Ему устроили несколько литературных вечеров. Два-три раза он сходил в тель-авивское кафе «Касит»[668]
, где собиралась богема, но почувствовал себя чужим. К тому же больше десяти лет он не писал ни строчки. Обсуждать чужие стихи? Этим он насытился по горло еще в юности. Сейчас надо было как-то зарабатывать на жизнь, найти крышу над головой.Работа Леи в конце концов позволила взять в банке ссуду, Кнут купил под Тель-Авивом маленькую квартирку в двухэтажном доме и почти сразу отдал Йоси в интернат в Бет-Шемеш.
«Лея хотела, чтобы я жил с ними, но папа сказал: „С чего это вдруг он будет с нами!“ Почему он так сказал? Папа был эгоцентриком, и сейчас я понимаю, как хорошо, что я не рос у него в доме. С другой стороны, ему было ужасно трудно не только материально. В Израиле люди не знали, кто такой Довид Кнут», — вспоминает Йоси.
А когда Йоси был еще маленьким, он написал о своей маме:
У всех соседей, многие из которых пережили Катастрофу, были маленькие приусадебные участки. Квартиру напротив занимал литератор Марек Дворжецкий. «Мы жили дверь в дверь, — вспоминал он. — И наши участки тоже были рядом. Целый день Кнут работал допоздна — полол, поливал и радовался как ребенок первым росткам редиски, капусты, кабачков. Все соседи ужасно старались, чтобы и у них так же росло, как у него. Он ходил почти неслышно. И всегда молчал, будто был погружен в бесконечные воспоминания о прошлом, о котором не любил рассказывать. Он стал очень замкнутым. Центром жизни для него была жена Лея. Как он волновался на каждой ее премьере, как ждал каждой рецензии (…) По вечерам они гуляли, говорили о театре, о стихах. Но глаза у Кнута всегда были печальные, а улыбка — горькая. По всей видимости, он тяготился тем, что его литературная звезда уже на закате. Верил он только в звезду Леи. Он был (…) легко ранимым, грустным и мудрым, как его стихи»[670]
.Лея получала в «Габиме» девяносто пять лир и всякий раз занимала у костюмерши пять лир до зарплаты. Но и с пятью лирами денег не хватало. Почти круглый год они кормились у Евы. По пятницам получали приглашение на ужин от своих знакомых Хаима и Рахели Кригер, владевших туристическим бюро.
Кнут пытался писать прозу. Еще до войны он подготовил сборник автобиографических рассказов «Бычий край» и роман. Ни от сборника, ни от романа не осталось и следа. В Израиле он начал писать по-русски новый роман, где собирался проследить связь между ТАНАХом и будущим еврейского народа, но очень скоро Лея увидела, как он рвет написанное. На ее изумленное «почему?» он только пожал плечами: кому, мол, это нужно?

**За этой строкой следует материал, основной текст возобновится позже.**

-- ==== Sys2Proof/Machine/Crypto.lean ====
section
/-! DEFINITION. The ciphers and hashes the manual names and their own standards define: SHA-256 (R332, R358, R361), HKDF-Expand
(R361), AES-256 in XTS mode (R324) and AES Key Wrap (R361, RFC 3394). Their tables are taken from those standards (log 6). -/

namespace Sys2Proof
namespace Machine

/-! ### SHA-256 -/

/-- First 32 bits of the fractional part of a cube root or square root, by the standard's own definition: ⌊p^(1/3)·2^32⌋. -/
def icbrtBits : Nat → Nat → Nat → Nat
  | 0, _, r => r
  | k + 1, n, r =>
    let t := r + 2 ^ k
    if t * t * t ≤ n then icbrtBits k n t else icbrtBits k n r

def isqBits : Nat → Nat → Nat → Nat
  | 0, _, r => r
  | k + 1, n, r =>
    let t := r + 2 ^ k
    if t * t ≤ n then isqBits k n t else isqBits k n r

/-- The first 64 primes. -/
def primes64 : List Nat :=
  [2, 3, 5, 7, 11, 13, 17, 19, 23, 29, 31, 37, 41, 43, 47, 53] ++
  [59, 61, 67, 71, 73, 79, 83, 89, 97, 101, 103, 107, 109, 113, 127, 131] ++
  [137, 139, 149, 151, 157, 163, 167, 173, 179, 181, 191, 193, 197, 199, 211, 223] ++
  [227, 229, 233, 239, 241, 251, 257, 263, 269, 271, 277, 281, 283, 293, 307, 311]

def shaK : List (BitVec 32) := primes64.map (fun p => BitVec.ofNat 32 (icbrtBits 36 (p * 2 ^ 96) 0))
def shaInit : List (BitVec 32) := (primes64.take 8).map (fun p => BitVec.ofNat 32 (isqBits 38 (p * 2 ^ 64) 0))

def rotr (x : BitVec 32) (n : Nat) : BitVec 32 := x.rotateRight n

/-- The message schedule, newest word first, from the 16 words of a block. -/
def shaSched : Nat → List (BitVec 32) → List (BitVec 32)
  | 0, ws => ws
  | n + 1, ws =>
    let a := ws.getD 1 0
    let b := ws.getD 14 0
    let s0 := rotr b 7 ^^^ rotr b 18 ^^^ (b >>> 3)
    let s1 := rotr a 17 ^^^ rotr a 19 ^^^ (a >>> 10)
    shaSched n ((ws.getD 15 0 + s0 + ws.getD 6 0 + s1) :: ws)

/-- One round on the eight working words. -/
def shaRound (h : List (BitVec 32)) (kw : BitVec 32 × BitVec 32) : List (BitVec 32) :=
  match h with
  | [a, b, c, d, e, f, g, hh] =>
    let t1 := hh + (rotr e 6 ^^^ rotr e 11 ^^^ rotr e 25) + ((e &&& f) ^^^ (~~~e &&& g)) + kw.1 + kw.2
    let t2 := (rotr a 2 ^^^ rotr a 13 ^^^ rotr a 22) + ((a &&& b) ^^^ (a &&& c) ^^^ (b &&& c))
    [t1 + t2, a, b, c, d + t1, e, f, g]
  | x => x

def be32s : Nat → List Byte → List (BitVec 32)
  | 0, _ => []
  | n + 1, bs => BitVec.ofNat 32 (beNat (bs.take 4)) :: be32s n (bs.drop 4)

def shaBlock (h : List (BitVec 32)) (blk : List Byte) : List (BitVec 32) :=
  let ws := (shaSched 48 (be32s 16 blk).reverse).reverse
  ((shaK.zip ws).foldl shaRound h).zipWith (· + ·) h

def shaBlocks : Nat → List Byte → List (BitVec 32) → List (BitVec 32)
  | 0, _, h => h
  | n + 1, bs, h => shaBlocks n (bs.drop 64) (shaBlock h (bs.take 64))

/-- SHA-256 of a byte string: 32 bytes. -/
def sha256 (m : List Byte) : List Byte :=
  let n := m.length
  let pad := (119 - n % 64) % 64
  let full := m ++ [0x80] ++ List.replicate pad 0 ++ beBytes 8 (8 * n)
  (shaBlocks (full.length / 64) full shaInit).flatMap (fun w => beBytes 4 w.toNat)

def hmac (key m : List Byte) : List Byte :=
  let k0 := if key.length > 64 then sha256 key else key
  let k := k0 ++ List.replicate (64 - k0.length) 0
  sha256 (k.map (· ^^^ 0x5C) ++ sha256 (k.map (· ^^^ 0x36) ++ m))

/-- HKDF-Expand with SHA-256 for 32 bytes: one block. -/
def hkdfExpand32 (prk info : List Byte) : List Byte := hmac prk (info ++ [1])

/-- The ASCII bytes of "svx key wrap" (R361). -/
def wrapInfo : List Byte := [0x73, 0x76, 0x78, 0x20, 0x6B, 0x65, 0x79, 0x20, 0x77, 0x72, 0x61, 0x70]

/-! ### AES-256 -/

/-- Multiplication by x in GF(2^8), and of two elements, as numbers of eight bits. -/
def xtime (a : Nat) : Nat := (2 * a) % 256 ^^^ a / 128 * 0x1B
def gmulN (a b : Nat) : Nat :=
  let a1 := xtime a
  let a2 := xtime a1
  let a3 := xtime a2
  let a4 := xtime a3
  let a5 := xtime a4
  let a6 := xtime a5
  (b % 2 * a) ^^^ (b / 2 % 2 * a1) ^^^ (b / 4 % 2 * a2) ^^^ (b / 8 % 2 * a3) ^^^ (b / 16 % 2 * a4) ^^^ (b / 32 % 2 * a5)
    ^^^ (b / 64 % 2 * a6) ^^^ (b / 128 % 2 * xtime a6)
def gmul (a b : Byte) : Byte := BitVec.ofNat 8 (gmulN a.toNat b.toNat)
/-- a^254, the inverse (0 to 0). -/
def ginv (x : Byte) : Byte :=
  let a := x.toNat
  let a2 := gmulN a a
  let a4 := gmulN a2 a2
  let a8 := gmulN a4 a4
  let a16 := gmulN a8 a8
  let a32 := gmulN a16 a16
  let a64 := gmulN a32 a32
  let a128 := gmulN a64 a64
  BitVec.ofNat 8 (gmulN a128 (gmulN a64 (gmulN a32 (gmulN a16 (gmulN a8 (gmulN a4 a2))))))
def sbox (a : Byte) : Byte :=
  let b := ginv a
  b ^^^ b.rotateLeft 1 ^^^ b.rotateLeft 2 ^^^ b.rotateLeft 3 ^^^ b.rotateLeft 4 ^^^ 0x63
def sboxInv (a : Byte) : Byte := ginv (a.rotateLeft 1 ^^^ a.rotateLeft 3 ^^^ a.rotateLeft 6 ^^^ 0x05)

def xorB (a b : List Byte) : List Byte := a.zipWith (· ^^^ ·) b

/-- Key expansion, newest word first; `i` counts words made. -/
def keyExp : Nat → Nat → Byte → List (List Byte) → List (List Byte)
  | 0, _, _, ws => ws
  | n + 1, i, rc, ws =>
    let t := ws.getD 0 []
    let t1 :=
      if i % 8 = 0 then
        match t with
        | [a, b, c, d] => [sbox b ^^^ rc, sbox c, sbox d, sbox a]
        | x => x
      else if i % 8 = 4 then t.map sbox else t
    keyExp n (i + 1) (if i % 8 = 0 then BitVec.ofNat 8 (xtime rc.toNat) else rc) (xorB (ws.getD 7 []) t1 :: ws)

def chunks4 : Nat → List Byte → List (List Byte)
  | 0, _ => []
  | n + 1, bs => bs.take 4 :: chunks4 n (bs.drop 4)

/-- The fifteen round keys of a 32-byte key. -/
def roundKeys (key : List Byte) : List (List Byte) :=
  let ws := (keyExp 52 8 1 (chunks4 8 key).reverse).reverse
  (List.range 15).map (fun r => ((ws.drop (4 * r)).take 4).flatten)

def permBytes (p : List Nat) (b : List Byte) : List Byte := p.map (fun i => b.getD i 0)
def shiftRows (b : List Byte) : List Byte := permBytes [0, 5, 10, 15, 4, 9, 14, 3, 8, 13, 2, 7, 12, 1, 6, 11] b
def shiftRowsInv (b : List Byte) : List Byte := permBytes [0, 13, 10, 7, 4, 1, 14, 11, 8, 5, 2, 15, 12, 9, 6, 3] b
def mixCol (c0 c1 c2 c3 : Byte) (b : List Byte) : List Byte :=
  match b with
  | [x, y, z, w] =>
    [gmul c0 x ^^^ gmul c1 y ^^^ gmul c2 z ^^^ gmul c3 w, gmul c3 x ^^^ gmul c0 y ^^^ gmul c1 z ^^^ gmul c2 w,
     gmul c2 x ^^^ gmul c3 y ^^^ gmul c0 z ^^^ gmul c1 w, gmul c1 x ^^^ gmul c2 y ^^^ gmul c3 z ^^^ gmul c0 w]
  | q => q
def mixCols (b : List Byte) : List Byte := (chunks4 4 b).flatMap (mixCol 2 3 1 1)
def mixColsInv (b : List Byte) : List Byte := (chunks4 4 b).flatMap (mixCol 14 11 13 9)

/-- AES-256 of one 16-byte block. -/
def aesEnc (key blk : List Byte) : List Byte :=
  let rk := roundKeys key
  let s := (rk.drop 1 |>.take 13).foldl (fun s k => xorB (mixCols (shiftRows (s.map sbox))) k) (xorB blk (rk.getD 0 []))
  xorB (shiftRows (s.map sbox)) (rk.getD 14 [])
def aesDec (key blk : List Byte) : List Byte :=
  let rk := roundKeys key
  let s := ((rk.drop 1).take 13).reverse.foldl
    (fun s k => mixColsInv (xorB ((shiftRowsInv s).map sboxInv) k)) (xorB blk (rk.getD 14 []))
  xorB ((shiftRowsInv s).map sboxInv) (rk.getD 0 [])

/-! ### XTS over a data unit of 64 bytes (R324) -/

/-- The tweak doubled in GF(2^128), little-endian. -/
def tweak2 (t : List Byte) : List Byte :=
  let n := leNat t
  leBytes 16 ((2 * n) % 2 ^ 128) |> fun d => if n ≥ 2 ^ 127 then xorB d (0x87 :: List.replicate 15 0) else d

def xtsBlocks (enc : Bool) (k1 : List Byte) : Nat → List Byte → List Byte → List Byte
  | 0, _, _ => []
  | n + 1, t, bs =>
    let x := xorB (bs.take 16) t
    xorB (if enc then aesEnc k1 x else aesDec k1 x) t ++ xtsBlocks enc k1 n (tweak2 t) (bs.drop 16)

/-- One 64-byte data unit under the pair (data key, tweak key), the tweak being PA[51:6] (R324). -/
def xtsUnit (enc : Bool) (keys : List Byte × List Byte) (unit : Nat) (bs : List Byte) : List Byte :=
  xtsBlocks enc keys.1 4 (aesEnc keys.2 (leBytes 16 unit)) bs

/-! ### AES Key Wrap: unwrapping (RFC 3394) -/

/-- One step of the inverse wrapping process, on the integrity word and the n 8-byte words. -/
def unwrapStep (kek : List Byte) (n : Nat) (st : List Byte × List (List Byte)) (t : Nat) : List Byte × List (List Byte) :=
  let i := (t - 1) % n
  let b := aesDec kek (xorB st.1 (beBytes 8 t) ++ st.2.getD i [])
  (b.take 8, st.2.set i (b.drop 8))

def words8 : Nat → List Byte → List (List Byte)
  | 0, _ => []
  | n + 1, bs => bs.take 8 :: words8 n (bs.drop 8)

/-- The key wrapped in `c`, when the integrity check holds. -/
def keyUnwrap (kek c : List Byte) : Option (List Byte) :=
  let n := c.length / 8 - 1
  let r := (List.range (6 * n)).reverse.foldl (fun st j => unwrapStep kek n st (j + 1)) (c.take 8, words8 n (c.drop 8))
  if r.1 = List.replicate 8 0xA6 then some r.2.flatten else none

end Machine
end Sys2Proof
end

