-- ==== Sys2Proof/Machine/Lms.lean ====
section
/-! DEFINITION. LMS signatures (RFC 8554, which R358 and R359 name): the candidate for the root of the tree that a signature
gives, and the check of an image's signature. -/

namespace Sys2Proof
namespace Machine

/-- Digit `i` of width `w` of a string, the most significant digit of a byte first. -/
def lmsCoef (w : Nat) (bs : List Byte) (i : Nat) : Nat :=
  (bs.getD (i * w / 8) 0).toNat / 2 ^ (8 - w * (i % (8 / w) + 1)) % 2 ^ w

/-- Digit width, number of chains and left shift of the checksum of an LM-OTS typecode: LMOTS_SHA256_N32_W1 to W8. -/
def lmotsParams : Nat → Option (Nat × Nat × Nat)
  | 1 => some (1, 265, 7)
  | 2 => some (2, 133, 6)
  | 3 => some (4, 67, 4)
  | 4 => some (8, 34, 0)
  | _ => none

/-- Height of the tree of an LMS typecode: LMS_SHA256_M32_H10 to H25 (R358). -/
def lmsHeight : Nat → Option Nat
  | 6 => some 10
  | 7 => some 15
  | 8 => some 20
  | 9 => some 25
  | _ => none

/-- Bytes of a signature: q, the LM-OTS signature, the LMS typecode and the path. -/
def lmsSigLen (p h : Nat) : Nat := 4 + (4 + 32 + 32 * p) + 4 + 32 * h

/-- The checksum of a digest's digits. -/
def lmotsCksm (w ls : Nat) (q : List Byte) : List Byte :=
  beBytes 2 (((List.range (256 / w)).map (fun i => 2 ^ w - 1 - lmsCoef w q i)).sum * 2 ^ ls)

/-- The rest of a hash chain: `n` applications from step `j`. -/
def lmotsChain (pre : List Byte) : Nat → Nat → List Byte → List Byte
  | 0, _, x => x
  | n + 1, j, x => lmotsChain pre n (j + 1) (sha256 (pre ++ beBytes 1 j ++ x))

/-- The candidate for the LM-OTS public key of leaf `q`. -/
def lmotsCandidate (w p ls : Nat) (id : List Byte) (q : Nat) (c y msg : List Byte) : List Byte :=
  let pre := id ++ beBytes 4 q
  let d := sha256 (pre ++ beBytes 2 0x8181 ++ c ++ msg)
  let dc := d ++ lmotsCksm w ls d
  sha256 (pre ++ beBytes 2 0x8080 ++ (List.range p).flatMap (fun i =>
    lmotsChain (pre ++ beBytes 2 i) (2 ^ w - 1 - lmsCoef w dc i) (lmsCoef w dc i) (slice y (32 * i) 32)))

/-- From a node of the tree to its root, by the nodes of the path. -/
def lmsClimb (id : List Byte) : Nat → List (List Byte) → List Byte → List Byte
  | _, [], x => x
  | n, s :: r, x =>
    lmsClimb id (n / 2) r (sha256 (id ++ beBytes 4 (n / 2) ++ beBytes 2 0x8383 ++ (if n % 2 = 1 then s ++ x else x ++ s)))

/-- The candidate for the root that a signature of a message gives, for a tree of height `h` with identifier `id`. -/
def lmsCandidate (w p ls h : Nat) (id sig msg : List Byte) : List Byte :=
  let q := beNat (slice sig 0 4)
  let kc := lmotsCandidate w p ls id q (slice sig 8 32) (slice sig 40 (32 * p)) msg
  let n := 2 ^ h + q
  lmsClimb id n ((List.range h).map (fun i => slice sig (44 + 32 * p + 32 * i) 32))
    (sha256 (id ++ beBytes 4 n ++ beBytes 2 0x8282 ++ kc))

/-- THE CHECK OF A SIGNATURE: typecodes that agree, the lengths they fix, a leaf of the tree, and the public key's root. -/
def lmsVerify (pub msg sig : List Byte) : Bool :=
  match lmsHeight (beNat (slice pub 0 4)), lmotsParams (beNat (slice pub 4 4)) with
  | some h, some (w, p, ls) =>
    pub.length == 56 && sig.length == lmsSigLen p h && slice sig 4 4 == slice pub 4 4
      && slice sig (40 + 32 * p) 4 == slice pub 0 4 && decide (beNat (slice sig 0 4) < 2 ^ h)
      && lmsCandidate w p ls h (slice pub 8 16) sig msg == slice pub 24 32
  | _, _ => false

end Machine
end Sys2Proof
end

В 1952 году Лея перешла в Камерный театр. На каждую премьеру Кнут приходил с цветами. Иногда ему с трудом верилось, что когда-то, где-то там в Париже, и он выступал на сцене, читал свои стихи… Теперь его стихи стоят на полке, а на него часто нападает хандра. Он записался в русскую библиотеку; по его просьбе, Гингер присылал ему из Парижа уже прочитанные русские газеты и журналы. Знакомые имена ненадолго побудили его взяться за перо, и он рассказал израильтянам о своей молодости в «русском» Париже двадцатых-тридцатых годов в серии статей «На полях одной страницы из истории литературы», не думая о том, что он сам и есть та парижская «русская эмиграция», которая переехала в Израиль.
Эта серия в переводе на иврит публиковалась в ежедневной газете «ха-Арец».
Кнут-публицист сразу же обратил на себя внимание. Особенно в таких зарисовках, как «Русский Монпарнас в Париже», «Бунин в быту», «С Ходасевичем, Мережковским и Гиппиус», «Встреча с Ремизовым», «Константин Бальмонт». Но эти же зарисовки стали последней попыткой Кнута что-либо писать. В самом деле, долго ли можно питаться прошлым! А главное — он был уже неизлечимо болен.
Только когда они с Леей бывали у Евы, когда из Беэр-Шевы к ним приезжала Бетти и особенно когда Кнут навещал в интернате Йоси, он как-то еще держался.